=== Begin Enclosure ===
-- ==== Sys2Proof/Machine/Num.lean ====
section
/-! DEFINITION. Number formats, conversion, rounding and exact arithmetic (03), and the sums of the cascade (05).
A value is exact: a NaN, an infinity, or a sign with a magnitude `m · 2^e`. Every operation computes exactly and
rounds once. -/

namespace Sys2Proof.Machine

/-- An exact value of a floating-point format: NaN, ±Inf, or (−1)^neg · m · 2^e (R99, R100). -/
inductive FVal where
  | nan
  | inf (neg : Bool)
  | fin (neg : Bool) (m : Nat) (e : Int)
  deriving DecidableEq, Repr

/-- What the largest exponent field of a format encodes (R99, R100). -/
inductive TopExp where
  | ieee      -- infinities and NaNs
  | e4m3      -- normal values, and NaN at the all-ones code
  | finite    -- normal values only
  deriving DecidableEq, Repr

/-- A floating-point layout: exponent and fraction widths, bias, largest exponent field (R99). -/
structure FFmt where
  ew : Nat
  fw : Nat
  bias : Nat
  top : TopExp
  deriving DecidableEq, Repr

def fmtFP32 : FFmt := ⟨8, 23, 127, .ieee⟩
def fmtBF16 : FFmt := ⟨8, 7, 127, .ieee⟩
def fmtFP16 : FFmt := ⟨5, 10, 15, .ieee⟩
def fmtA40 : FFmt := ⟨8, 31, 127, .ieee⟩
def fmtE4M3 : FFmt := ⟨4, 3, 7, .e4m3⟩
def fmtE5M2 : FFmt := ⟨5, 2, 15, .ieee⟩
def fmtE3M2 : FFmt := ⟨3, 2, 3, .finite⟩
def fmtE2M3 : FFmt := ⟨2, 3, 1, .finite⟩
def fmtE2M1 : FFmt := ⟨2, 1, 1, .finite⟩

/-- Positive zero. -/
def fzero : FVal := .fin false 0 0
/-- One. -/
def fone : FVal := .fin false 1 0

namespace FVal

def isNan : FVal → Bool
  | .nan => true
  | _ => false

def isFinite : FVal → Bool
  | .fin _ _ _ => true
  | _ => false

def isZero : FVal → Bool
  | .fin _ m _ => m == 0
  | _ => false

def isNeg : FVal → Bool
  | .nan => false
  | .inf n => n
  | .fin n _ _ => n

def neg : FVal → FVal
  | .nan => .nan
  | .inf n => .inf (!n)
  | .fin n m e => .fin (!n) m e

def abs : FVal → FVal
  | .nan => .nan
  | .inf _ => .inf false
  | .fin _ m e => .fin false m e

/-- The value times 2^k. -/
def scale (v : FVal) (k : Int) : FVal :=
  match v with
  | .fin n m e => .fin n m (e + k)
  | w => w

end FVal

/-! ### Exact arithmetic on finite values, as integers at a common exponent -/

/-- The signed integer that a finite value is at exponent `e0` (exact when `e0` is at or below its exponent). -/
def atExp (neg : Bool) (m : Nat) (e e0 : Int) : Int :=
  let k := (m <<< (e - e0).toNat : Nat)
  if neg then -(k : Int) else (k : Int)

/-- The finite value of a signed integer at exponent `e`; zero takes the sign given. -/
def ofInt (i e : Int) (zneg : Bool) : FVal :=
  if i = 0 then .fin zneg 0 0 else .fin (decide (i < 0)) i.natAbs e

/-- The exact sum, with the IEEE rules for NaN, infinities and the sign of zero (R115). -/
def fadd (a b : FVal) : FVal :=
  match a, b with
  | .nan, _ => .nan
  | _, .nan => .nan
  | .inf x, .inf y => if x = y then .inf x else .nan
  | .inf x, _ => .inf x
  | _, .inf y => .inf y
  | .fin na ma ea, .fin nb mb eb =>
    let e0 := min ea eb
    ofInt (atExp na ma ea e0 + atExp nb mb eb e0) e0 (ma == 0 && mb == 0 && na && nb)

/-- The exact difference. -/
def fsub (a b : FVal) : FVal := fadd a b.neg

/-- The exact product (R128). -/
def fmul (a b : FVal) : FVal :=
  match a, b with
  | .nan, _ => .nan
  | _, .nan => .nan
  | .inf x, .inf y => .inf (x != y)
  | .inf x, .fin n m _ => if m = 0 then .nan else .inf (x != n)
  | .fin n m _, .inf y => if m = 0 then .nan else .inf (n != y)
  | .fin na ma ea, .fin nb mb eb => .fin (na != nb) (ma * mb) (ea + eb)

/-- A quotient of naturals to at least 80 significant bits, the last bit set when anything was cut off, so that one
later rounding to any format of R99 is the rounding of the exact quotient. -/
def stickyDiv (a b : Nat) : Nat × Int :=
  let k := 80 + Nat.log2 b
  let q := (a <<< k) / b
  (2 * q + b2n (decide ((a <<< k) % b ≠ 0)), -(k : Int) - 1)

/-- The exact quotient under IEEE 754, up to the sticky bit. -/
def fdiv (a b : FVal) : FVal :=
  match a, b with
  | .nan, _ => .nan
  | _, .nan => .nan
  | .inf _, .inf _ => .nan
  | .inf x, .fin n _ _ => .inf (x != n)
  | .fin n _ _, .inf y => .fin (n != y) 0 0
  | .fin na ma ea, .fin nb mb eb =>
    if mb = 0 then (if ma = 0 then .nan else .inf (na != nb))
    else
      let (q, e) := stickyDiv ma mb
      .fin (na != nb) q (e + ea - eb)

/-- The largest r with r^p ≤ n, found bit by bit from bit `k - 1` down. -/
def irootFrom (p n : Nat) : Nat → Nat → Nat
  | 0, r => r
  | k + 1, r => if (r + 2 ^ k) ^ p ≤ n then irootFrom p n k (r + 2 ^ k) else irootFrom p n k r

/-- ⌊n^(1/p)⌋ for p ≥ 1. -/
def iroot (p n : Nat) : Nat := irootFrom p n (Nat.log2 n / p + 1) 0

/-- The p-th root of a positive magnitude m · 2^e to at least 80 bits with a sticky last bit. -/
def stickyRoot (p m : Nat) (e : Int) : Nat × Int :=
  let k := 80 * p + ((e - 80 * p) % p).toNat
  let n := m <<< k
  let r := iroot p n
  (2 * r + b2n (decide (r ^ p ≠ n)), (e - k) / p - 1)

/-- The square root under IEEE 754, up to the sticky bit. -/
def fsqrt (a : FVal) : FVal :=
  match a with
  | .nan => .nan
  | .inf n => if n then .nan else .inf false
  | .fin n m e =>
    if m = 0 then .fin n 0 0
    else if n then .nan
    else
      let (r, f) := stickyRoot 2 m e
      .fin false r f

/-- a < b as IEEE compares; false when either is NaN. -/
def flt (a b : FVal) : Bool :=
  match a, b with
  | .nan, _ => false
  | _, .nan => false
  | .inf x, .inf y => x && !y
  | .inf x, _ => x
  | _, .inf y => !y
  | .fin na ma ea, .fin nb mb eb =>
    let e0 := min ea eb
    decide (atExp na ma ea e0 < atExp nb mb eb e0)

/-- The larger of two values; +0 over −0; NaN if either is NaN (R197 MAX). -/
def fmax (a b : FVal) : FVal :=
  if a.isNan || b.isNan then .nan
  else if flt a b then b
  else if flt b a then a
  else if a.isNeg then b else a

/-- The smaller of two values; −0 under +0; NaN if either is NaN (R197 MIN). -/
def fmin (a b : FVal) : FVal :=
  if a.isNan || b.isNan then .nan
  else if flt a b then a
  else if flt b a then b
  else if a.isNeg then a else b

/-! ### Rounding (R109) -/

/-- The rounding of RND (R109); `sr` carries the 16 random bits of R118. -/
inductive Rnd where
  | rne | rtz | sr (bits : Nat)
  deriving DecidableEq, Repr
=== End Enclosure ===
### Activity
All lines holding the word "exponent" must be found in the listing and copied.

### Written response
/-- What the largest exponent field of a format encodes (R99, R100). -/
/-- A floating-point layout: exponent and fraction widths, bias, largest exponent field (R99). -/
/-! ### Exact arithmetic on finite values, as integers at a common exponent -/
/-- The signed integer that a finite value is at exponent `e0` (exact when `e0` is at or below its exponent). -/
/-- The finite value of a signed integer at exponent `e`; zero takes the sign given. -/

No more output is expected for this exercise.